The DC-7 Diagnostic Ultrasound System is a general purpose, portable, software controlled, ultrasound diagnostic system. This system is a Track 3 device that employs an array of probes that include linear array probe, convex array probe, phased array probe and volume probe with a frequency range of approximately 2.0 MHz to 12.0 MHz.

This document refers to the Mindray DC-7 Diagnostic Ultrasound System (K092691).

Acceptance Criteria and Device Performance

The provided document primarily focuses on demonstrating substantial equivalence to legally marketed predicate devices, rather than establishing specific quantitative acceptance criteria for performance metrics. The core statement is that "The conclusions drawn from testing of the DC-7 Diagnostic Ultrasound System demonstrate that the device is as safe and effective as the legally marketed predicate devices."

The "Indications for Use" section (pages 4-11 of the original document) lists the clinical applications and operating modes for the device and its various transducers. These serve as the functional requirements the device needs to meet.

Study Information

The document describes the type of information typically provided for a 510(k) submission, which focuses more on substantial equivalence to existing devices rather than a standalone clinical trial with specific performance metrics.
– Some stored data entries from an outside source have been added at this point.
-- ==== Sys2Proof/Laws/Exec.lean ====
section
/-!
SUPPORT. Which meaning each command has: one lemma per row of the table.
-/
namespace Sys2Proof.Machine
Therefore, detailed information about a dedicated study meeting the requested criteria is largely absent.

Here's an analysis based on the provided text:

1. Sample size used for the test set and the data provenance: Not explicitly stated in the provided document. The submission is based on engineering tests and comparison to predicate devices, not data from a specific patient test set in the way an AI/CADe device would typically require. The data provenance would be internal engineering verification and validation data, not patient data in the context of clinical performance evaluation.

2. Number of experts used to establish the ground truth for the test set and the qualifications of those experts: Not applicable or not explicitly stated. For a diagnostic ultrasound system, "ground truth" typically refers to the physical and functional performance of the device against engineering specifications and industry standards, rather than expert interpretation of images for a specific disease. The "ground truth" for compliance with standards would be established by internal engineering and quality control teams.
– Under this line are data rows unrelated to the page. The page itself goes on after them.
/-- Ticks that reach neither the compare nor the end count the channel on. -/
theorem Chip.CountsAt.tickRun {n count k : Nat} {x : Counting} {b : Chip} (h : Chip.CountsAt n x count b) (hn : n < 64) (pos : 0 < k)
    (one : x.mode ≠ 2 ∨ k < reachIn count x.stop) (cmp : x.armed = false ∨ k < reachIn count x.compare) :
    Chip.CountsAt n x ((count + k) % 2 ^ 32) (b.tickRun k) := by
  obtain ⟨c, before, after⟩ := b.tickRun_count k hn h.clk
  have hc := h.of_same before.count
  rw [Chip.chAdd_counts hc.run pos (by rw [hc.mode, hc.count, hc.stop]; exact one) (by rw [hc.armed, hc.count, hc.compare]; exact cmp), hc.count] at after
  exact (hc.w_count _).of_same after

/-- Channel `n` is on its way to a count, with so many ticks to go. -/
def Chip.Nears (n : Nat) (x : Counting) (goal T : Nat) (b : Chip) : Prop :=
  ∃ count, Chip.CountsAt n x count b ∧ (count + reachIn count goal) % 2 ^ 32 = T

/-- Ticks up to the one that reaches the goal. -/
theorem Chip.ticks_nears {n goal T : Nat} {x : Counting} {D : Chip → Prop} (hn : n < 64)
    (short : ∀ count k, k < reachIn count goal → (x.mode ≠ 2 ∨ k < reachIn count x.stop) ∧ (x.armed = false ∨ k < reachIn count x.compare))
    (reach : ∀ b count, Chip.CountsAt n x count b → (count + reachIn count goal) % 2 ^ 32 = T → D (b.tickRun (reachIn count goal)))
    {b : Chip} {count : Nat} (h : Chip.CountsAt n x count b) (hT : (count + reachIn count goal) % 2 ^ 32 = T) : D (b.ticks (reachIn count goal)) := by
  have at_ {c : Chip} {k : Nat} (hc : Chip.CountsAt n x k c) : reachIn (c.r (Reg.TMR_COUNT n)) goal = reachIn k goal := by rw [hc.count]
  have all := Chip.ticksFor_reach (P := Chip.Nears n x goal T) (D := D) (left := fun c => reachIn (c.r (Reg.TMR_COUNT n)) goal)
    (fun c _ => reachIn_pos _ _) ?_ ?_ (reachIn count goal) b ⟨count, h, hT⟩ (at_ h).le
  · simp only [at_ h] at all
    exact all
  · rintro c k ⟨m, hc, hm⟩ pos lt -
    simp only [at_ hc] at lt ⊢
    obtain ⟨one, cmp⟩ := short m k lt
    have next := hc.tickRun hn pos one cmp
    refine ⟨⟨_, next, ?_⟩, ?_⟩
    · rw [reachIn_add lt, ← hm]
      omega
    · rw [at_ next, reachIn_add lt]
  · rintro c ⟨m, hc, hm⟩
    simp only [at_ hc]
    exact reach c m hc hm

end Sys2Proof.Machine
end

section
/-!
SUPPORT. The tick of a commit, the reach of a compare and of an end, and captures (R131, R133, R155 to R158).
-/
namespace Sys2Proof.Machine

/-! ### The tick of a commit (R131, R133) -/

/-- Within the limit a step is reported, and sets STEPPED. -/
theorem Chip.stepReport_only {b : Chip} {st : Int} (h : st.natAbs ≤ b.r Reg.TIM_STEP_LIMIT * 65536) :
    Chip.Only [.ntc, .out] (fun k => k = Reg.TIM_STEPPED.key ∨ offs 0x50000 0x60000 k) b (b.stepReport st) ∧
      (st ≠ 0 → (b.stepReport st).t Reg.TIM_STEPPED = true) := by
  unfold Chip.stepReport
  by_cases zero : st = 0
  · rw [if_pos zero]
    exact ⟨.rfl' b _ _, fun ne => absurd zero ne⟩
  · rw [if_neg zero, if_pos h]
    refine ⟨((Chip.Only.rfl' b _ _).w _ _ (.inl rfl)).trans ((Chip.raise_only _ _ _ _).mono (List.Subset.refl _) fun _ h => .inr h), fun _ => ?_⟩
    rw [Chip.t, Chip.raise_r _ _ _ _ _ (by decide)]
    exact Chip.t_w_one b rfl

/-- The tick of a commit, where no SET waits and the step is within the limit. -/
theorem Chip.tick_of_commit {b : Chip} (set : b.tim.pendSet = none) (h : (b.tim.pendStep.getD 0).natAbs ≤ b.r Reg.TIM_STEP_LIMIT * 65536) :
    (∃ x : KV Nat, b.tick.tim = { b.tim with
      now := ((b.tim.now + b.tim.pendIncr.getD b.tim.incr : Nat) + stepU (b.tim.pendStep.getD 0) : Int).toNat % timeEnd
      pendStep := none, incr := b.tim.pendIncr.getD b.tim.incr, pendIncr := none, trig := x }) ∧ b.tick.sch = b.sch ∧
    (b.tim.pendStep.getD 0 ≠ 0 → b.tick.t Reg.TIM_STEPPED = true) := by
  have run : b.tick = (b.addTick.clkAdd 0 1).trigAll := by
    unfold Chip.tick
    rw [set]
  obtain ⟨only, steps⟩ := Chip.stepReport_only (b := { b with tim := { b.tim with
    now := ((b.tim.now + b.tim.pendIncr.getD b.tim.incr : Nat) + stepU (b.tim.pendStep.getD 0) : Int).toNat % timeEnd
    pendStep := none, incr := b.tim.pendIncr.getD b.tim.incr, pendIncr := none } }) h
  have clk := b.addTick.clkAdd_only 0 1
  have trig := (b.addTick.clkAdd 0 1).trigAll_only
  obtain ⟨x, hx⟩ := (b.addTick.clkAdd 0 1).trigAll_tim
  rw [run]
  refine ⟨⟨x, hx.trans ?_⟩, ?_, fun ne => ?_⟩
  · rw [clk.tim (by decide), Chip.addTick, only.tim (by decide)]
  · rw [trig.sch (by decide), clk.sch (by decide), Chip.addTick, only.sch (by decide)]
  · rw [trig.t _ (by decide), clk.t _ (by decide)]
    exact steps ne


/-! ### A compare, an end and an event input (R153 to R156) -/

theorem Chip.Only.timeRuns {b c : Chip} {ps : List Part} {rs : Nat → Prop} (h : Chip.Only ps rs b c) (tim : Part.tim ∉ ps) (limp : ¬ rs Reg.CKR_LIMP.key)
    (dom : ¬ rs Reg.CKR_DOMAIN_STATE.key) : c.timeRuns = b.timeRuns := by
  simp only [Chip.timeRuns, Chip.limp, h.t _ limp, h.2 _ dom, h.tim tim]

theorem Chip.passTicks_eq {b : Chip} {k : Nat} (clean : b.tickClean = true) (runs : b.timeRuns = true) (before : b.beforeBoundary k = true) :
    b.passTicks k = b.ticks k := by
  unfold Chip.passTicks
  rw [if_neg (by simp [clean]), if_pos (by rw [runs, before]; rfl)]

/-- The registers of channel `n` that an instant is judged by, after a late wake is counted. -/
theorem Chip.lateWake_count {b : Chip} {n count : Nat} {x : Counting} (k : Nat) (hn : n < 64) (h : Chip.CountsAt n x count b) :
    Chip.CountsAt n x count (b.lateWake k) := by
  refine h.of_same fun f hf _ => (b.lateWake_only k).2 f fun e => ?_
  have := offs_of_tmrCh hn hf
  rw [e] at this
  exact absurd this (by decide)

/-- A count reached: the status bit, the compare and the count (R155). -/
theorem Chip.tickRun_matches {b : Chip} {n count : Nat} {x : Counting} (h : Chip.CountsAt n x count b) (hn : n < 64) (mode : x.mode = 1)
    (armed : x.armed = true) (int : x.interval = 0) {k : Nat} (hk : k = reachIn count x.compare) :
    (b.tickRun k).t (Reg.TMR_MATCH n) = true ∧ (b.tickRun k).r (Reg.TMR_CMP_ARMED n) = 0 ∧ (b.tickRun k).r (Reg.TMR_COUNT n) = (count + k) % 2 ^ 32 := by
  obtain ⟨c, before, after⟩ := b.tickRun_count k hn h.clk
  have hc := h.of_same before.count
  rw [Chip.chAdd_matches hc.run (hc.mode.trans mode) (hc.armed.trans armed) (hc.interval.trans int) (by rw [hc.count, hc.compare]; exact hk),
    hc.count] at after
  refine ⟨?_, ?_, ?_⟩
  · rw [Chip.t, after.r (Reg.TMR_MATCH n) rfl (by decide) rfl rfl, Chip.r_w_ne, Chip.r_w_ne, Chip.r_w_ne]
    · exact c.tmrStat_sets n 0
    all_goals simp only [Fld.key, Reg.TMR_MATCH, Reg.TMR_COMPARE, Reg.TMR_CMP_ARMED, Reg.TMR_COUNT]; omega
  · rw [after.r (Reg.TMR_CMP_ARMED n) rfl (by decide) rfl rfl, Chip.r_w_ne, Chip.r_w_same]
    · rfl
    · simp only [Fld.key, Reg.TMR_CMP_ARMED, Reg.TMR_COUNT]; omega
  · rw [after.r (Reg.TMR_COUNT n) rfl (by decide) rfl rfl, Chip.r_w_same]
    rfl

/-- An end reached: the status bit, the stop and the count (R156). -/
theorem Chip.tickRun_ends {b : Chip} {n count : Nat} {x : Counting} (h : Chip.CountsAt n x count b) (hn : n < 64) (mode : x.mode = 2)
    (idle : x.armed = false) {k : Nat} (hk : k = reachIn count x.stop) :
    (b.tickRun k).t (Reg.TMR_ENDED n) = true ∧ (b.tickRun k).r (Reg.TMR_RUNNING n) = 0 ∧ (b.tickRun k).r (Reg.TMR_COUNT n) = (count + k) % 2 ^ 32 := by
  obtain ⟨c, before, after⟩ := b.tickRun_count k hn h.clk
  have hc := h.of_same before.count
  rw [Chip.chAdd_ends hc.run (hc.mode.trans mode) (hc.armed.trans idle) (by rw [hc.count, hc.stop]; exact hk), hc.count] at after
  have keep (f : Fld) (hf : f.key ≠ (Reg.TMR_ENDED n).key) (d : Chip) : (d.tmrStat n 1).r f = d.r f := (d.tmrStat_only n 1).2 f hf
  refine ⟨?_, ?_, ?_⟩
  · rw [Chip.t, after.r (Reg.TMR_ENDED n) rfl (by decide) rfl rfl]
    exact Chip.tmrStat_sets _ n 1
  · rw [after.r (Reg.TMR_RUNNING n) rfl (by decide) rfl rfl, keep, Chip.r_w_same]
    · rfl
    · simp only [Fld.key, Reg.TMR_ENDED, Reg.TMR_RUNNING]; omega
  · rw [after.r (Reg.TMR_COUNT n) rfl (by decide) rfl rfl, keep, Chip.r_w_ne, Chip.r_w_same]
    · rfl
    all_goals simp only [Fld.key, Reg.TMR_ENDED, Reg.TMR_COUNT, Reg.TMR_RUNNING]; omega

/-- An event input's edge touches the channels alone. -/
theorem Chip.evtCount_only (b : Chip) (src : Nat) : Chip.Only [.tmrAcc] (offs 0x30000 0x31000) b (b.evtCount src) :=
  (Chip.Only.rfl' b _ _).foldl _ fun c n hn =>
    .ite ((c.chAdd_only n 1).mono (List.Subset.refl _) fun _ h => offs_of_tmrCh (List.mem_range.mp hn) (tmrCh_of_tmrRun h)) (.rfl' c _ _)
3. Adjudication method for the test set: Not applicable or not explicitly stated. This concept (e.g., 2+1, 3+1) is typically relevant for studies involving human interpretation where discrepancies need to be resolved, usually for AI/CADe devices. This is not a performance study as would be conducted for an AI device.
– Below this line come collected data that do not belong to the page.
-- ==== Sys2Proof/Machine/Operands.lean ====
section
/-! DEFINITION. Every operand form of the instruction set (30_encoding.md R93): a register by its 4-bit index, `I` as an address,
the implicit V0 of JP V0, register ranges V0..Vx, the three decimal digits of a register, a font glyph's address, a key, and
the free draw of RND. -/

namespace Sys2Proof.Machine

/-- `V[x]` read (R21). -/
def State.readV (s : State) (x : RegIdx) : Byte := s.v[x.toNat]'(x.isLt)

/-- `V[x] <- b` (R21). -/
def State.writeV (s : State) (x : RegIdx) (b : Byte) : State := s.setV (s.v.set x.toNat b x.isLt)

/-- A 12-bit address or a byte zero-extended to 16 bits (R93): `zext_16`. -/
def zext16 {n : Nat} (a : BitVec n) : Word := a.setWidth 16

/-- `I` as a memory address. -/
def State.base (s : State) : Nat := s.i.toNat

/-- `V0..Vx`, the bytes LD [I],Vx stores, in order (R255). -/
def State.regsThrough (s : State) (x : RegIdx) : List Byte := s.v.toList.take (x.toNat + 1)

/-- `V[i] <- mem[base + i]` for `i` from 0 up, `count` registers, ascending (R256). -/
def loadRegs (m : Memory) (base : Nat) : Nat → Vector Byte 16 → Vector Byte 16
  | 0, v => v
  | n + 1, v => (loadRegs m base n v).setIfInBounds n (m.read (base + n))

/-- `I` after LD [I],Vx and LD Vx,[I] (R255, R256): unchanged, or `(I + x + 1) & 0xFFF` under `MEM_I_INCREMENT = XPlus1`. -/
def State.incrementI (s : State) (x : RegIdx) : State :=
  match s.params.memIIncrement with
  | .none => s
  | .xPlus1 => s.setI ((s.i + zext16 x + 1#16) &&& 0x0FFF#16)

/-- The decimal digits of a byte, hundreds first (R254, R67). -/
def decimalDigits (v : Byte) : List Byte := [v / 100#8, v / 10#8 % 10#8, v % 10#8]

/-- The address of the glyph of a byte's low nibble: `FONT_BASE + 5 * (v & 0xF)` (R253). -/
def glyphAddr (v : Byte) : Word := BitVec.ofNat 16 fontBase + 5#16 * zext16 (v &&& 0x0F#8)

/-- `keys[k]` for a 4-bit key index (R34). -/
def State.keyDown (s : State) (k : Nibble) : Bool := s.keys[k.toNat]'(k.isLt)

/-- The state of the key that the byte `k` names, for SKP and SKNP (R286): the key vector for `k <= 0xF`, and for a larger `k`
what `KEY_INDEX_OOR` says. Under `free` the answer is a FREE VALUE (log entry 2) and one more free value has been taken. -/
def readKey (k : Byte) (s : State) : Except Refusal (Bool × State) :=
  if k ≤ 0x0F#8 then .ok (s.keyDown (k.setWidth 4), s)
  else
    match s.params.keyIndexOor with
    | .maskLow4 => .ok (s.keyDown (k.setWidth 4), s)
    | .notPressed => .ok (false, s)
    | .refuse => .error (.keyIndexOutOfRange k)
    | .free => .ok (Config.keyOutOfRange s.freeCount, s.bumpFree)

/-- Skip the next instruction if `c`: `pc` advances by an extra 2 (R160). -/
def skipIf (c : Bool) (s : State) : State := if c then s.advance else s

/-- The end of SKP and SKNP: skip if the key's state is `down`; the model's refusal where `KEY_INDEX_OOR = Refuse` gives the
instruction no meaning (R286). -/
def skipIfKey (down : Bool) (k : Byte) (s : State) : Host.Outcome State Fault Refusal :=
  match readKey k s with
  | .ok (b, t) => .next (skipIf (b == down) t)
  | .error r => .refused r

end Sys2Proof.Machine
end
4. If a multi-reader multi-case (MRMC) comparative effectiveness study was done, If so, what was the effect size of how much human readers improve with AI vs without AI assistance: Not applicable. This is not an AI or CADe device, but a general-purpose diagnostic ultrasound system. Hence, no MRMC study or AI-assistance effect size is mentioned.

5. If a standalone (i.e., algorithm only without human-in-the-loop performance) was done: Not applicable. This device is an ultrasound system, not an algorithm, and is designed for human-in-the-loop operation.

6. The type of ground truth used (expert consensus, pathology, outcomes data, etc.): The "ground truth" in this context refers to compliance with safety and performance standards for an ultrasound system. This includes:

   • Engineering specifications and test results: Measuring acoustic output (NEMA UD 2 & 3), electrical safety (IEC 60601 series), and biocompatibility (ISO 10993-1).
   • Functional performance: Verifying the device's ability to operate in the stated modes (B, M, Doppler, etc.) and for the specified clinical applications, likely through phantom testing and internal verification.
   • Comparison to predicate devices: Demonstration that its performance is "as safe and effective" as established, legally marketed predicate devices, implying similar image quality and diagnostic capabilities.

7. The sample size for the training set: Not applicable. This device is a traditional hardware and software diagnostic ultrasound system, not an AI/machine learning product that requires training data in the AI sense.

8. How the ground truth for the training set was established: Not applicable, as it's not an AI/machine learning device.